Karol Bernal

Personal information
- Full name: Karol Esthefany Bernal Castañeda
- Date of birth: 2 February 2003 (age 23)
- Place of birth: Durango, Durango, Mexico
- Height: 1.67 m (5 ft 6 in)
- Positions: Centre-back; left-back;

Team information
- Current team: América
- Number: 4

Senior career*
- Years: Team / Apps / (Gls)
- 2018–2026: C.F. Monterrey / 128 / (4)
- 2021–2022: → C.D. Guadalajara (loan) / 48 / (1)
- 2026–: América / 0 / (0)

International career^{‡}
- 2023–: Mexico / 6 / (0)

Medal record
Women's football
Representing Mexico
Central American and Caribbean Games
| Gold medal – first place | 2026 Santo Domingo | Team |

= Karol Bernal =

Mexican footballer (born 2003)

Karol Esthefany Bernal Castañeda (born 2 February 2003) is a Mexican professional footballer who plays as a center-back or left-back for Liga MX Femenil side Club América and the Mexico women's national football team. She has won the Liga MX Femenil with club C.F. Monterrey three times and one time with Liga MX Femenil club C.D. Guadalajara during her professional career.

== Club career ==

=== Monterrey (2018–2026) ===
Bernal signed her first professional contract with Monterrey in 2018 at the age of 15. She made her professional debut with Monterrey on 19 August 2018 on a league match against Querétaro.

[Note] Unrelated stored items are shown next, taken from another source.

-- ==== Sys2Proof/Laws/Memory.lean ====
section
/-! SUPPORT. The laws of the table space: a read after a write, the canonical form, and what the built
table holds. -/

namespace Sys2Proof.Machine

/-! ### Read after write -/

theorem Memory.find?_write (m : Memory) (a b : Nat) (v : Word) :
    (m.write a v).find? b = if b = a then some v else m.find? b := by
  induction m with
  | nil => simp [Memory.write, Memory.find?]
  | cons e m ih =>
    obtain ⟨c, w⟩ := e
    simp only [Memory.write]
    split_ifs <;> simp_all [Memory.find?]

/-- A read gives the value last written at its address and leaves every other address alone. -/
theorem Memory.read_write (m : Memory) (a b : Nat) (v : Word) :
    (m.write a v).read b = if b = a then v else m.read b := by
  unfold Memory.read
  rw [Memory.find?_write]
  split_ifs <;> rfl

theorem Memory.read_write_same (m : Memory) (a : Nat) (v : Word) : (m.write a v).read a = v := by
  simp [Memory.read_write]

theorem Memory.read_write_other (m : Memory) {a b : Nat} (v : Word) (h : b ≠ a) :
    (m.write a v).read b = m.read b := by
  simp [Memory.read_write, h]

/-! ### The canonical form -/

theorem Memory.risingFrom_mono {m : Memory} {lo hi : Nat} (h : Memory.risingFrom hi m = true)
    (hle : lo ≤ hi) : Memory.risingFrom lo m = true := by
  cases m with
  | nil => rfl
  | cons e m =>
    simp only [Memory.risingFrom, Bool.and_eq_true, decide_eq_true_eq] at h ⊢
    exact ⟨by omega, h.2⟩

theorem Memory.risingFrom_write {m : Memory} {lo a : Nat} (v : Word)
    (h : Memory.risingFrom lo m = true) (hlo : lo ≤ a) :
    Memory.risingFrom lo (m.write a v) = true := by
  induction m generalizing lo with
  | nil => simp [Memory.write, Memory.risingFrom, hlo]
  | cons e m ih =>
    obtain ⟨b, w⟩ := e
    simp only [Memory.risingFrom, Bool.and_eq_true, decide_eq_true_eq] at h
    simp only [Memory.write]
    split_ifs with hab heq
    · simp [Memory.risingFrom, hlo, h.2]; omega
    · subst heq; simp [Memory.risingFrom, hlo, h.2]
    · simp [Memory.risingFrom, h.1, ih h.2 (by omega)]

theorem Memory.all_write {m : Memory} {a : Nat} {v : Word} {p : Nat × Word → Bool}
    (h : m.all p = true) (ha : p (a, v) = true) : (m.write a v).all p = true := by
  induction m with
  | nil => simp [Memory.write, ha]
  | cons e m ih =>
    obtain ⟨b, w⟩ := e
    simp only [List.all_cons, Bool.and_eq_true] at h
    simp only [Memory.write]
    split_ifs <;> simp_all

/-- A write inside the table space keeps the canonical form. -/
theorem Memory.wf_write {m : Memory} {a : Nat} (v : Word) (h : m.wf = true)
    (ha : a < Config.rows * Config.rowEntries) : (m.write a v).wf = true := by
  simp only [Memory.wf, Bool.and_eq_true] at h ⊢
  exact ⟨Memory.risingFrom_write v h.1 (Nat.zero_le a), Memory.all_write h.2 (by simpa using ha)⟩

/-- The addresses of the rows 0..7 lie in the table space (rule R26: 11 bits). -/
theorem tableAddr_lt {k : Nat} (n : Byte) (h : k < Config.rows) :
    tableAddr k n < Config.rows * Config.rowEntries := by
  have := n.isLt
  simp only [tableAddr, Config.rows, Config.rowEntries] at *
  omega

/-- Different entries have different addresses (rule R26). -/
theorem tableAddr_inj {k j : Nat} {m n : Byte} (h : tableAddr k m = tableAddr j n) :
    k = j ∧ m = n := by
  have hm := m.isLt
  have hn := n.isLt
  simp only [tableAddr, Config.rowEntries] at h
  exact ⟨by omega, BitVec.eq_of_toNat_eq (by omega)⟩

/-- An entry write keeps the canonical form. -/
theorem Memory.wf_setEntry {m : Memory} {k : Nat} (n : Byte) (v : Word) (h : m.wf = true)
    (hk : k < Config.rows) : (m.setEntry k n v).wf = true :=
  Memory.wf_write v h (tableAddr_lt n hk)

/-- One entry write of BUILD keeps the canonical form. -/
theorem Memory.wf_fillEntry {m : Memory} {k : Nat} (n : Byte) (h : m.wf = true)
    (hk : k < Config.rows) : (fillEntry m k n).wf = true := by
  cases k with
  | zero => exact Memory.wf_setEntry n _ h hk
  | succ k => exact Memory.wf_setEntry n _ h hk

theorem Memory.wf_nil : Memory.wf [] = true := rfl

set_option maxRecDepth 20000 in
/-- The built table is in canonical form. -/
theorem Memory.wf_builtTable : builtTable.wf = true := by decide

/-! ### Entries -/

/-- An entry read after an entry write. -/
theorem Memory.entry_setEntry (m : Memory) (k j : Nat) (n i : Byte) (v : Word) :
    (m.setEntry k n v).entry j i = if j = k ∧ i = n then v else m.entry j i := by
  unfold Memory.entry Memory.setEntry
  rw [Memory.read_write]
  by_cases h : tableAddr j i = tableAddr k n
  · simp [tableAddr_inj h]
  · rw [if_neg h, if_neg]
    rintro ⟨rfl, rfl⟩
    exact h rfl

theorem Memory.find?_append (l r : Memory) (a : Nat) :
    Memory.find? (l ++ r) a = (Memory.find? l a).or (Memory.find? r a) := by
  induction l with
  | nil => rfl
  | cons e l ih =>
    obtain ⟨b, v⟩ := e
    simp only [List.cons_append, Memory.find?]
    split_ifs <;> simp_all

theorem Memory.find?_eq_none {m : Memory} {a : Nat} (h : ∀ e ∈ m, e.1 ≠ a) :
    Memory.find? m a = none := by
  induction m with
  | nil => rfl
  | cons e m ih =>
    obtain ⟨b, v⟩ := e
    simp only [List.mem_cons, forall_eq_or_imp] at h
    rw [Memory.find?, if_neg (Ne.symm h.1), ih h.2]

/-- A canonical table space lists nothing beyond its 2048 entries. -/
theorem Memory.find?_beyond {m : Memory} {a : Nat} (h : m.wf = true)
    (ha : Config.rows * Config.rowEntries ≤ a) : Memory.find? m a = none := by
  simp only [Memory.wf, Bool.and_eq_true, List.all_eq_true, decide_eq_true_eq] at h
  refine Memory.find?_eq_none fun e he heq => ?_
  have := h.2 e he
  omega

/-- The built row `k` lists, at the address of (k, n), the value of rule R11. -/
theorem find?_builtRow_same (k : Nat) (n : Byte) :
    Memory.find? (builtRow k) (tableAddr k n) = some (builtEntry k n) := by
  have key : ∀ l : List Nat, n.toNat ∈ l → (∀ x ∈ l, x < 256) →
      Memory.find? (l.map fun x => (tableAddr k (BitVec.ofNat 8 x), builtEntry k (BitVec.ofNat 8 x)))
        (tableAddr k n) = some (builtEntry k n) := by
    intro l
    induction l with
    | nil => simp
    | cons x l ih =>
      intro hn hl
      simp only [List.map_cons, Memory.find?]
      split_ifs with h
      · rw [(tableAddr_inj h).2]
      · refine ih ((List.mem_cons.mp hn).resolve_left fun hx => h ?_) fun y hy => hl y (by simp [hy])
        rw [← hx, BitVec.ofNat_toNat, BitVec.setWidth_eq]
  exact key _ (List.mem_range.mpr n.isLt) fun x hx => List.mem_range.mp hx

/-- The built row `j` lists no address of another row. -/
theorem find?_builtRow_other {k j : Nat} (n : Byte) (h : j ≠ k) :
    Memory.find? (builtRow j) (tableAddr k n) = none := by
  apply Memory.find?_eq_none
  intro e he heq
  simp only [builtRow, List.mem_map] at he
  obtain ⟨x, -, rfl⟩ := he
  exact h (tableAddr_inj heq).1

/-- The built table lists every entry of the rows 0..7, with the value of rule R11. -/
theorem Memory.find?_builtTable {k : Nat} (n : Byte) (hk : k < Config.rows) :
    Memory.find? builtTable (tableAddr k n) = some (builtEntry k n) := by
  have key : ∀ l : List Nat, k ∈ l →
      Memory.find? (l.flatMap builtRow) (tableAddr k n) = some (builtEntry k n) := by
    intro l
    induction l with
    | nil => simp
    | cons j l ih =>
      intro hm
      rw [List.flatMap_cons, Memory.find?_append]
      by_cases hj : j = k
      · subst hj; simp [find?_builtRow_same]
      · rw [find?_builtRow_other n hj, Option.none_or]
        exact ih ((List.mem_cons.mp hm).resolve_left (Ne.symm hj))
  exact key _ (List.mem_range.mpr hk)

/-- Every entry of the built table reads as the value of rule R11. -/
theorem Memory.entry_builtTable {k : Nat} (n : Byte) (hk : k < Config.rows) :
    builtTable.entry k n = builtEntry k n := by
  simp [Memory.entry, Memory.read, Memory.find?_builtTable n hk]

end Sys2Proof.Machine
end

==== Loan to C.D. Guadalajara (2021–2022) ====
Bernal left Monterrey on a two-year loan to Chivas with no option to buy ahead of the Clausura 2021 tournament, as part of the transaction to transfer Andrea Sánchez from Chivas to Monterrey. With Chivas, Bernal made 48 appearances and scored one goal, helping the team win the Clausura 2022 league title and the 2022 Campeón de Campeonas championship.

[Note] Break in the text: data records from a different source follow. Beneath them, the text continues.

-- ==== Sys2Proof/Tests/Slice0.lean ====
section
/-! SUPPORT. Tests against the vectors of 95_test_vectors.md (named V<n>, P<n> there), the smoke test of
WellFormed, and for every statement with hypotheses a state and operands that meet them all. -/

set_option maxRecDepth 20000

namespace Sys2Proof.Tests

open Sys2Proof Sys2Proof.Machine

/-! ### Small states -/

/-- An accumulator with a given STATE, nothing in progress, nothing returned. -/
def accWith (c : Word) : Acc := { crc := c, inProgress := [], returned := [] }

/-- Two accumulators with the table built; accumulator 0 has the given STATE. -/
def built (c : Word) : State :=
  { table := builtTable, tableValid := true, accs := [accWith c, accWith 0], pendingBuilds := 0,
    agenda := [] }

/-- Two fresh accumulators before BUILD. -/
def unbuilt : State :=
  { table := [], tableValid := false, accs := [Acc.fresh, Acc.fresh], pendingBuilds := 0, agenda := [] }

/-- The table built, and operations in progress at accumulator 0. -/
def busy (l : List Instr) : State :=
  { table := builtTable, tableValid := true, accs := [{ accWith 0 with inProgress := l }, accWith 0],
    pendingBuilds := 0, agenda := [] }

/-- An operation held at accumulator 1 before BUILD. -/
def holding (op : Instr) : State :=
  { table := [], tableValid := false, accs := [accWith 0, { accWith 0 with inProgress := [op] }],
    pendingBuilds := 0, agenda := [] }

/-- STATE[k] in the next state. -/
def crcAfter (k : Nat) (o : Host.Outcome State Fault Refusal) : Option Word :=
  match o with
  | .next t => t.accs[k]?.map (·.crc)
  | _ => none

/-- The results returned at accumulator k in the next state. -/
def returnedAfter (k : Nat) (o : Host.Outcome State Fault Refusal) : Option (List Result) :=
  match o with
  | .next t => t.accs[k]?.map (·.returned)
  | _ => none

/-- What is in progress at accumulator k in the next state. -/
def inProgressAfter (k : Nat) (o : Host.Outcome State Fault Refusal) : Option (List Instr) :=
  match o with
  | .next t => t.accs[k]?.map (·.inProgress)
  | _ => none

/-- The refusal of an outcome. -/
def refusalOf (o : Host.Outcome State Fault Refusal) : Option Refusal :=
  match o with
  | .refused r => some r
  | _ => none

/-- The bytes of "123456789". -/
def digits : List Byte := [0x31, 0x32, 0x33, 0x34, 0x35, 0x36, 0x37, 0x38, 0x39]

/-! ### WellFormed: the smoke test (rule R22) -/

theorem test_wf_accepts_the_last_accumulator :
    WellFormed 2 (.write 1 [0x61] 7) = true ∧ WellFormed 1 .build = true := by decide

theorem test_wf_refuses_a_missing_accumulator :
    WellFormed 2 (.write 2 [0x61] 0) = false ∧ WellFormed 1 (.sum 1 []) = false ∧
    WellFormed 1 (.reset 7) = false ∧ WellFormed 3 (.size 3) = false ∧
    WellFormed 0 (.blockSize 0) = false := by decide

/-! ### Command words, bit by bit (rule R42, rule R43, rule R46; V58 to V60) -/

theorem test_decode_build : decode ⟨0, 0b00000000, [], 0⟩ = .ok .build := by decide

theorem test_decode_write :
    decode ⟨1, 0b00000001, [0x61, 0x62], 5⟩ = .ok (.write 1 [0x61, 0x62] 5) := by decide

theorem test_decode_sum : decode ⟨2, 0b00000010, [0xAA], 3⟩ = .ok (.sum 2 [0xAA]) := by decide

theorem test_decode_reset : decode ⟨0, 0b00000011, [0x01], 1⟩ = .ok (.reset 0) := by decide

theorem test_decode_size : decode ⟨4, 0b00000100, [], 0⟩ = .ok (.size 4) := by decide

theorem test_decode_blockSize : decode ⟨0, 0b00000101, [], 0⟩ = .ok (.blockSize 0) := by decide

theorem test_decode_reserved_op :
    decode ⟨0, 0b00000110, [], 0⟩ = .error .reservedOp ∧
    decode ⟨0, 0b00000111, [], 0⟩ = .error .reservedOp := by decide

/-- V60: 0x09 is not WRITE. -/
theorem test_decode_reserved_bits :
    decode ⟨0, 0b00001000, [], 0⟩ = .error .reservedBits ∧
    decode ⟨0, 0b00001001, [0x61], 0⟩ = .error .reservedBits ∧
    decode ⟨0, 0b10000001, [], 0⟩ = .error .reservedBits ∧
    decode ⟨0, 0b11111111, [], 0⟩ = .error .reservedBits := by decide

theorem test_encode_words :
    [Instr.build, .write 0 [] 0, .sum 0 [], .reset 0, .size 0, .blockSize 0].map encodeWord =
      [0x00, 0x01, 0x02, 0x03, 0x04, 0x05] := by decide

theorem test_decodeTableWord :
    decodeTableWord 8 1 = some (.write 0 [] 0) ∧ decodeTableWord 8 6 = none ∧
    decodeTableWord 8 0x81 = none := by decide

/-! ### BITSTEP, ROW0 and the table (V1 to V18) -/

/-- V1 to V7. -/
theorem test_bitStep :
    [(0 : Word), 1, 2, 3, 0xFFFFFFFFFFFFFFFF, 0x8000000000000000, 0x100].map bitStep =
      [0, 0xD800000000000000, 1, 0xD800000000000001, 0xA7FFFFFFFFFFFFFF, 0x4000000000000000,
       0x80] := by decide

/-- V10: the eight rounds of ROW0(0xFF). -/
theorem test_row0_rounds :
    [1, 2, 3, 4, 5, 6, 7, 8].map (fun k => bitSteps k 0xFF) =
      [0xD80000000000007F, 0xB40000000000003F, 0x820000000000001F, 0x990000000000000F,
       0x9480000000000007, 0x9240000000000003, 0x9120000000000001, 0x9090000000000000] := by decide

/-- V13. -/
theorem test_row0_entries :
    [(0x10 : Byte), 0x55, 0x7F, 0xAA, 0xB5].map (builtTable.entry 0) =
      [0x1B00000000000000, 0x7070000000000000, 0x4890000000000000, 0xE0E0000000000000,
       0xF270000000000000] := by decide

/-- V14, n = 0xFF: the column from row 0 to row 7. -/
theorem test_column_FF :
    [0, 1, 2, 3, 4, 5, 6, 7].map (fun k => builtTable.entry k 0xFF) =
      [0x9090000000000000, 0x0090900000000000, 0x0000909000000000, 0x0000009090000000,
       0x0000000090900000, 0x0000000000909000, 0x0000000000009090, 0xC300000000000090] := by decide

On 25 November 2022, Monterrey announced that Bernal was returning to the club after her loan with Chivas ended.

==== Return to Monterrey and breakthrough (2023–2026) ====
After her return to Monterrey, Bernal immediately became a regular starter for Monterrey. Although her team was unable to win any championship in 2023, Bernal’s performances allowed her to be called to the Mexico women's national football team. In 2024, Monterrey was able to win back-to-back league championships, with Bernal being a key figured in the team’s defense. Even though Bernal was for the most part consistent in 2025, Monterrey had a disappointing campaign during that year. During the Clausura 2026 tournament, Monterrey returned to the spotlight under head-coach Amandine Miquel, reaching the final of the tournament but Bernal became mostly relegated to the bench due to injuries and technical decisions.

On 18 June 2026, Monterrey announced that after eight years, Bernal was leaving the club after her contract with the team concluded.

=== Club América (2026–present) ===
On 1 July 2026, Club América announced that Bernal was joining the club after her departure from Monterrey.

== International career ==
Bernal has been part of the Mexico women's national team program since the U-15 level, having making appearances with the U-17 and U-20 national teams as well.

Bernal was called to the senior Mexico women's national football team for the first time In February 2023 as part of the Mexico squad for the 2023 Women's Revelations Cup. She made her debut with the senior national team coming as substitution on the first match of the 2023 Women's Revelations Cup against Nigeria.

== Honours ==
Monterrey
- Liga MX Femenil: Apertura 2019, Clausura 2024, Apertura 2024

Guadalajara
- Liga MX Femenil: Clausura 2022
- Campeón de Campeones: 2022

Mexico U23
- Central American and Caribbean Games, gold medal Santo Domingo 2026.